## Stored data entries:
▼

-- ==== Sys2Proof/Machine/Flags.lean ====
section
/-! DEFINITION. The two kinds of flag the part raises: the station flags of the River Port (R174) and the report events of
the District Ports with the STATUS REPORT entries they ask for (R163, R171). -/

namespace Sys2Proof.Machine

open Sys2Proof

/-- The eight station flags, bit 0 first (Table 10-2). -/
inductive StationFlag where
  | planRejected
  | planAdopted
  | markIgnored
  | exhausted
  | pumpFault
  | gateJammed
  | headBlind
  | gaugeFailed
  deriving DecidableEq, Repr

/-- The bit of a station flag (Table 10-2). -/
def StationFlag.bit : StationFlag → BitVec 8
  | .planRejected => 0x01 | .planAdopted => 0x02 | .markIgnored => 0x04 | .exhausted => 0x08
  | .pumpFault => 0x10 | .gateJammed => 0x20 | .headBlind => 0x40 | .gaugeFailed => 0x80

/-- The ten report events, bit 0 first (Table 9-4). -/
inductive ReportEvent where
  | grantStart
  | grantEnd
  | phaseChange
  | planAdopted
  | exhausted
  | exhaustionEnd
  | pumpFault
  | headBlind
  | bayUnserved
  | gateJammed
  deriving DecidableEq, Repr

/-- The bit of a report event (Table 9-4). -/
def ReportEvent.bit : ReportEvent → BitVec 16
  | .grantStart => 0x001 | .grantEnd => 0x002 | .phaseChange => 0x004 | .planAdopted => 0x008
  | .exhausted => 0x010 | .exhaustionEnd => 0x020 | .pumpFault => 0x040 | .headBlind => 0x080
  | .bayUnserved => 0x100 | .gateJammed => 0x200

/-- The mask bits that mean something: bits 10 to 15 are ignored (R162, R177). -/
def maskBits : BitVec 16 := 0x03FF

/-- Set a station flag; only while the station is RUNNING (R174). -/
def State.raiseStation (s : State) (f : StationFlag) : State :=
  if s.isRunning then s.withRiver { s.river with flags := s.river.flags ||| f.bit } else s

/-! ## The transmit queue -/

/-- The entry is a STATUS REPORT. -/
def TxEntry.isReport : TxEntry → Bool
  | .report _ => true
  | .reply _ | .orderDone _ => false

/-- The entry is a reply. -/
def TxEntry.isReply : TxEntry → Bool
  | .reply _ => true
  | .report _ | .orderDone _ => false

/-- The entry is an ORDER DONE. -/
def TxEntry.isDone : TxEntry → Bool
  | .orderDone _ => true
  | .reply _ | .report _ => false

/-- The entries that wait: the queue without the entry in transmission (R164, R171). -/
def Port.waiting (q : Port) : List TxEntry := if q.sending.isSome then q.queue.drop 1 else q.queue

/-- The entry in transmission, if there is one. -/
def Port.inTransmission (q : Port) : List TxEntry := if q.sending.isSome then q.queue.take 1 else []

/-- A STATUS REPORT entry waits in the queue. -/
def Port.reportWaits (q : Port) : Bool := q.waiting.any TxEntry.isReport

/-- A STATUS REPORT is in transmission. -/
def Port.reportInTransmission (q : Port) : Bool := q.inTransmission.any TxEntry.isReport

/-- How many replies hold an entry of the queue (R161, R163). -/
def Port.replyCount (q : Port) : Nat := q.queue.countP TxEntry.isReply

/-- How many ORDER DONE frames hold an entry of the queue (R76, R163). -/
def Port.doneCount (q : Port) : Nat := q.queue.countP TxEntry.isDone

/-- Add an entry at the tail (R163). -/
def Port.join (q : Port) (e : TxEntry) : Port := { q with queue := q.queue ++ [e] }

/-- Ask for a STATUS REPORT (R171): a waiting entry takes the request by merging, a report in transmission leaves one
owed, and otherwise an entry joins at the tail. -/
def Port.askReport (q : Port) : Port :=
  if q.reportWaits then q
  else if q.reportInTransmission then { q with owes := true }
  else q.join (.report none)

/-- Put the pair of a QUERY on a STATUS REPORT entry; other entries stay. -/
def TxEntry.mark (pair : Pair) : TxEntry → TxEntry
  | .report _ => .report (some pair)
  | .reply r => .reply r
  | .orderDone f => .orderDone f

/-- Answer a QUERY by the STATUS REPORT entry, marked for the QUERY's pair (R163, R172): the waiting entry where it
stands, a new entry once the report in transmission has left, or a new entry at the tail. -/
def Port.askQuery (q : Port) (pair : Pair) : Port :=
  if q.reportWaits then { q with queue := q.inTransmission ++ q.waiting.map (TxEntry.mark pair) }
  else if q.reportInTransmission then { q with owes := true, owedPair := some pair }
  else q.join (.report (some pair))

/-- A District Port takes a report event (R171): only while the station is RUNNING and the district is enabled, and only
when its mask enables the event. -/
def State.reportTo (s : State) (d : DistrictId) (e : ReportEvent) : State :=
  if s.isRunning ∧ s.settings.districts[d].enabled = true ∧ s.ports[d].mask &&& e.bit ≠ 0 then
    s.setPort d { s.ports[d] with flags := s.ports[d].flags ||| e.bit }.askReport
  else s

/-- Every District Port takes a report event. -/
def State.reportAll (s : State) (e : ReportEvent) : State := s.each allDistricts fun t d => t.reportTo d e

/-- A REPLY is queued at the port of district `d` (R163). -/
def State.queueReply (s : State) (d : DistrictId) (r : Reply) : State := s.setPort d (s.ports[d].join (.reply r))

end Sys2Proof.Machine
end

▲
▼

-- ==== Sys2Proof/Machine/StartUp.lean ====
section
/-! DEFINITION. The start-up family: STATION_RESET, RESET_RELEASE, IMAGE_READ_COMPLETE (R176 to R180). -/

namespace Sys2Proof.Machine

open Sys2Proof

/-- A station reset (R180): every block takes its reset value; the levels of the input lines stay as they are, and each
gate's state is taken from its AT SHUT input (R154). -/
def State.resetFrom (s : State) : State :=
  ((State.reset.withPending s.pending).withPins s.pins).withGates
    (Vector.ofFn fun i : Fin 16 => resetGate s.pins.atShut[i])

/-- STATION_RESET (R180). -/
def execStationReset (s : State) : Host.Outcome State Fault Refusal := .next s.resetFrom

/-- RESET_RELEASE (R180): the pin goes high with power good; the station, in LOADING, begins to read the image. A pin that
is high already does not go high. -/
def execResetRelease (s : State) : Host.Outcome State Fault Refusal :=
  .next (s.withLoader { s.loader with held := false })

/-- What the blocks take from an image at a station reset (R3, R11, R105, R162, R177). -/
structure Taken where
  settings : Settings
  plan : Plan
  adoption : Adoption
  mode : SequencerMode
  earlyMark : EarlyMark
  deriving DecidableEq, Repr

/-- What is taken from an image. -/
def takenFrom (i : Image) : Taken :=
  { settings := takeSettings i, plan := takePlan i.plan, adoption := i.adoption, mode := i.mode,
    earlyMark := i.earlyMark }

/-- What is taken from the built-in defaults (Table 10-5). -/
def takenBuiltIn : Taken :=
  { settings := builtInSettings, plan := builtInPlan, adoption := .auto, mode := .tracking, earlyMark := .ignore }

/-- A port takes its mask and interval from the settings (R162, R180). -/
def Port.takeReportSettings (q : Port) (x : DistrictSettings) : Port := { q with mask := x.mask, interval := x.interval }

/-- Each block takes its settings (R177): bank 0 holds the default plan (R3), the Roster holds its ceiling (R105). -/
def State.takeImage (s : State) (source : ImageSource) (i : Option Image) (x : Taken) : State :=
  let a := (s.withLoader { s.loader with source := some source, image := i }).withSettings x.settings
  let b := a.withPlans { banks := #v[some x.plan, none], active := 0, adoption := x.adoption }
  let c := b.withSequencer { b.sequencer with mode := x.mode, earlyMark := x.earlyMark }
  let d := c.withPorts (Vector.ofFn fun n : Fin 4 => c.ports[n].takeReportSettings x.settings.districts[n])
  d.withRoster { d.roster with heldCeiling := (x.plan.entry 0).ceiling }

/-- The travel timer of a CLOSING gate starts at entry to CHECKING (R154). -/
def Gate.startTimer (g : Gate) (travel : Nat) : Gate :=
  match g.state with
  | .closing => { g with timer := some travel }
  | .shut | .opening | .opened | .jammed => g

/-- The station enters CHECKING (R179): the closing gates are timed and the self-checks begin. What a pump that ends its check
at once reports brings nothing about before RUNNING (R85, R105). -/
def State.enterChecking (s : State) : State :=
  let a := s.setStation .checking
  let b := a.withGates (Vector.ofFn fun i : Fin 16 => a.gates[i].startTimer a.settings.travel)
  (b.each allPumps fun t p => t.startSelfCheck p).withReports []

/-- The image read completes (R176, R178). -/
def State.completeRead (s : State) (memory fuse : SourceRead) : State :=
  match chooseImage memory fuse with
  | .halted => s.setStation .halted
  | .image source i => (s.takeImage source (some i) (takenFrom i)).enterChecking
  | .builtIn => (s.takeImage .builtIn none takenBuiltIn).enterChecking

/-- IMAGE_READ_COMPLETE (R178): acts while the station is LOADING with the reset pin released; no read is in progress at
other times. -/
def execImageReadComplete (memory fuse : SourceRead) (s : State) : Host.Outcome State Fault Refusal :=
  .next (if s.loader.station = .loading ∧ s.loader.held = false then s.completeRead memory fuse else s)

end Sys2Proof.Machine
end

▲

## Work required:
Using the data above, return every line that contains the string "sending".

## Answer to this problem:
def Port.waiting (q : Port) : List TxEntry := if q.sending.isSome then q.queue.drop 1 else q.queue
def Port.inTransmission (q : Port) : List TxEntry := if q.sending.isSome then q.queue.take 1 else []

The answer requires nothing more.